**TASK TO CARRY OUT:** Report, from the records below, every line where the word "foldl" appears.

Start of GIVEN DATA

-- ==== Sys2Proof/Laws/KeptEnv.lean ====
section
/-! SUPPORT. What every operation of Machine/Env.lean keeps, and which parts of the state it may change. -/

set_option linter.unusedTactic false
set_option linter.unreachableTactic false
set_option linter.unusedVariables false
set_option linter.unusedSimpArgs false

namespace Sys2Proof.Machine

theorem execDieSensorConversion_kept {m : Nat} (hm : Sub 0x20004D0000 m) {s0 : State} {n : Fin 64} {temp : BitVec 16} {s : State} (hs : Kept m s0 s) :
    KeptOut m s0 (execDieSensorConversion n temp s) := by
  unfold execDieSensorConversion
  repeat' first
    | with_reducible assumption | (refine Sub.of hm ?_; decide)
    | (lift_lets; intro x; with_reducible refine (fun (hx : Kept m s0 x) => ?_) ?_; clear_value x) | (lift_lets; intro x)
    | with_reducible apply KeptOut.next | with_reducible apply KeptOut.ite | with_reducible apply Kept.ite | with_reducible apply State.fault_kept
    | with_reducible apply State.wr_kept | with_reducible apply State.cause0_kept
    | (refine Sub.upper hm ?_ (by decide); simp only [Fld.key, F.ENV_DIE_TEMP_LO, F.ENV_DIE_TEMP_HI, F.ENV_DIE_TEMP_TEMP, F.ENV_DIE_TEMP_VALID]; omega)
    | (intro x; with_reducible refine (fun (hx : Kept m s0 x) => ?_) ?_; clear_value x) | intro x

theorem State.extInvalid_kept {m : Nat} (hm : Sub 0x40000 m) {s0 : State} {s : State} {n : Nat} (hs : Kept m s0 s) :
    Kept m s0 (State.extInvalid s n) := by
  unfold State.extInvalid
  repeat' first
    | with_reducible assumption | (refine Sub.of hm ?_; decide) | with_reducible apply State.wr_kept
    | (refine Sub.upper hm ?_ (by decide); simp only [Fld.key, F.ENV_EXT_TEMP_VALID, F.ENV_EXT_RAW_VALID]; omega)

theorem execExtConversionDone_kept {m : Nat} (hm : Sub 0x20005D0000 m) {s0 : State} {n : Fin 4} {x : ExtConv} {s : State} (hs : Kept m s0 s) :
    KeptOut m s0 (execExtConversionDone n x s) := by
  unfold execExtConversionDone
  repeat' first
    | with_reducible assumption | (refine Sub.of hm ?_; decide)
    | (lift_lets; intro x; with_reducible refine (fun (hx : Kept m s0 x) => ?_) ?_; clear_value x) | (lift_lets; intro x)
    | with_reducible apply KeptOut.next | with_reducible apply KeptOut.ite | with_reducible apply Kept.ite | with_reducible apply Kept.iteSnd
    | with_reducible apply State.fault_kept | with_reducible apply State.wr_kept | with_reducible apply State.free_kept
    | with_reducible apply State.cause0_kept | with_reducible apply State.extInvalid_kept | with_reducible apply State.inc_kept
    | with_reducible apply State.wrs_nil_kept | with_reducible apply State.wrs_cons_kept | with_reducible apply State.wrs_ite_kept
    | (refine Sub.upper hm ?_ (by decide); simp only [Fld.key, F.ENV_EXT_CONV_COUNT, F.ENV_EXT_RAW_CODE, F.ENV_EXT_RAW_WIRE, F.ENV_EXT_TEMP_TEMP, F.ENV_EXT_RAW_RANGE, F.ENV_EXT_TEMP_VALID, F.ENV_EXT_RAW_REVERSED, F.ENV_EXT_RAW_OPEN, F.ENV_EXT_RAW_VALID]; omega)
    | with_reducible refine Kept.ofSnd (by assumption) ?_ | split | (clear_value *; split) | (dsimp +zetaDelta only; split)
    | (intro x; with_reducible refine (fun (hx : Kept m s0 x) => ?_) ?_; clear_value x) | intro x

theorem execExtOpenDetect_kept {m : Nat} (hm : Sub 0x20004D0000 m) {s0 : State} {n : Fin 4} {w : OpenWire} {s : State} (hs : Kept m s0 s) :
    KeptOut m s0 (execExtOpenDetect n w s) := by
  unfold execExtOpenDetect
  repeat' first
    | with_reducible assumption | (refine Sub.of hm ?_; decide)
    | (lift_lets; intro x; with_reducible refine (fun (hx : Kept m s0 x) => ?_) ?_; clear_value x) | (lift_lets; intro x)
    | with_reducible apply KeptOut.next | with_reducible apply KeptOut.ite | with_reducible apply Kept.ite | with_reducible apply State.fault_kept
    | with_reducible apply State.cause0_kept | with_reducible apply State.extInvalid_kept | with_reducible apply State.wrs_nil_kept
    | with_reducible apply State.wrs_cons_kept | with_reducible apply State.wrs_ite_kept | with_reducible apply State.wr_kept
    | (refine Sub.upper hm ?_ (by decide); simp only [Fld.key, F.ENV_EXT_RAW_CODE, F.ENV_EXT_RAW_WIRE, F.ENV_EXT_RAW_OPEN]; omega) | split
    | (clear_value *; split) | (dsimp +zetaDelta only; split) | (intro x; with_reducible refine (fun (hx : Kept m s0 x) => ?_) ?_; clear_value x)
    | intro x

theorem State.envStop_kept {m : Nat} (hm : Sub 0x40000 m) {s0 : State} {s : State} (hs : Kept m s0 s) :
    Kept m s0 (State.envStop s) := by
  unfold State.envStop
  repeat' first
    | with_reducible assumption | (refine Sub.of hm ?_; decide)
    | (lift_lets; intro x; with_reducible refine (fun (hx : Kept m s0 x) => ?_) ?_; clear_value x) | (lift_lets; intro x)
    | with_reducible apply State.extInvalid_kept | (with_reducible refine Kept.foldl ?_ ?_; intro a x hx)
    | (intro x; with_reducible refine (fun (hx : Kept m s0 x) => ?_) ?_; clear_value x) | intro x

theorem State.envReset_kept {m : Nat} (hm : Sub 0x40000 m) {s0 : State} {s : State} (hs : Kept m s0 s) :
    Kept m s0 (State.envReset s) := by
  unfold State.envReset
  repeat' first
    | with_reducible assumption | (refine Sub.of hm ?_; decide)
    | (lift_lets; intro x; with_reducible refine (fun (hx : Kept m s0 x) => ?_) ?_; clear_value x) | (lift_lets; intro x)
    | with_reducible apply State.extInvalid_kept | with_reducible apply State.clr_nil_kept | with_reducible apply State.clr_cons_kept
    | with_reducible apply State.wr_kept
    | (refine Sub.upper hm ?_ (by decide); simp only [Fld.key, F.ENV_SUP_LOW, F.ENV_EXT_RAW_WIRE, F.ENV_DIE_TEMP_LO, F.ENV_DIE_TEMP_HI, F.ENV_SUP_HIGH, F.ENV_EXT_RAW_RANGE, F.ENV_EXT_RAW_REVERSED, F.ENV_EXT_RAW_OPEN]; omega)
    | (with_reducible refine Kept.foldl ?_ ?_; intro a x hx) | (intro x; with_reducible refine (fun (hx : Kept m s0 x) => ?_) ?_; clear_value x)
    | intro x

theorem execSupplyOutOfWindow_kept {m : Nat} (hm : Sub 0x20004D0000 m) {s0 : State} {k : Fin 7} {mv : BitVec 13} {s : State} (hs : Kept m s0 s) :
    KeptOut m s0 (execSupplyOutOfWindow k mv s) := by
  unfold execSupplyOutOfWindow
  repeat' first
    | with_reducible assumption | (refine Sub.of hm ?_; decide)
    | (lift_lets; intro x; with_reducible refine (fun (hx : Kept m s0 x) => ?_) ?_; clear_value x)
    | (lift_lets; intro x; with_reducible refine (fun (hx : Sub (2 ^ (Fld.part x).ix) m) => ?_) ?_; clear_value x) | (lift_lets; intro x)
    | with_reducible apply KeptOut.next | with_reducible apply KeptOut.ite | with_reducible apply Kept.ite | with_reducible apply State.fault_kept
    | with_reducible apply State.wr_kept | with_reducible apply State.cause0_kept | with_reducible apply State.wrs_nil_kept
    | with_reducible apply State.wrs_cons_kept | with_reducible apply State.wrs_ite_kept
    | (refine Sub.upper hm ?_ (by decide); simp only [Fld.key, F.ENV_SUP_LOW, F.ENV_SUP_VALID, F.ENV_SUP_MV, F.ENV_SUP_HIGH]; omega)
    | ((with_reducible show Sub (2 ^ _) m); (try simp +zetaDelta only); split_ifs <;> first | (refine Sub.of hm ?_; decide) | (refine Sub.upper hm ?_ (by decide); simp only [Fld.key, F.ENV_SUP_LOW, F.ENV_SUP_VALID, F.ENV_SUP_MV, F.ENV_SUP_HIGH]; omega))
    | ((with_reducible show Sub (2 ^ _) m); (try simp +zetaDelta only); split <;> first | (refine Sub.of hm ?_; decide) | (refine Sub.upper hm ?_ (by decide); simp only [Fld.key, F.ENV_SUP_LOW, F.ENV_SUP_VALID, F.ENV_SUP_MV, F.ENV_SUP_HIGH]; omega))
    | (intro x; with_reducible refine (fun (hx : Kept m s0 x) => ?_) ?_; clear_value x) | intro x

theorem execSupplyRecover_kept {m : Nat} (hm : Sub 0x40000 m) {s0 : State} {k : Fin 7} {mv : BitVec 13} {s : State} (hs : Kept m s0 s) :
    KeptOut m s0 (execSupplyRecover k mv s) := by
  unfold execSupplyRecover
  repeat' first
    | with_reducible assumption | (refine Sub.of hm ?_; decide)
    | (lift_lets; intro x; with_reducible refine (fun (hx : Kept m s0 x) => ?_) ?_; clear_value x) | (lift_lets; intro x)
    | with_reducible apply KeptOut.next | with_reducible apply KeptOut.ite | with_reducible apply Kept.ite | with_reducible apply State.wrs_nil_kept
    | with_reducible apply State.wrs_cons_kept | with_reducible apply State.wrs_ite_kept | with_reducible apply State.wr_kept
    | (refine Sub.upper hm ?_ (by decide); simp only [Fld.key, F.ENV_SUP_LOW, F.ENV_SUP_VALID, F.ENV_SUP_MV, F.ENV_SUP_HIGH]; omega)
    | (intro x; with_reducible refine (fun (hx : Kept m s0 x) => ?_) ?_; clear_value x) | intro x

end Sys2Proof.Machine
end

End of GIVEN DATA

**WRITTEN SOLUTION:**
    | with_reducible apply State.extInvalid_kept | (with_reducible refine Kept.foldl ?_ ?_; intro a x hx)
    | (with_reducible refine Kept.foldl ?_ ?_; intro a x hx) | (intro x; with_reducible refine (fun (hx : Kept m s0 x) => ?_) ?_; clear_value x)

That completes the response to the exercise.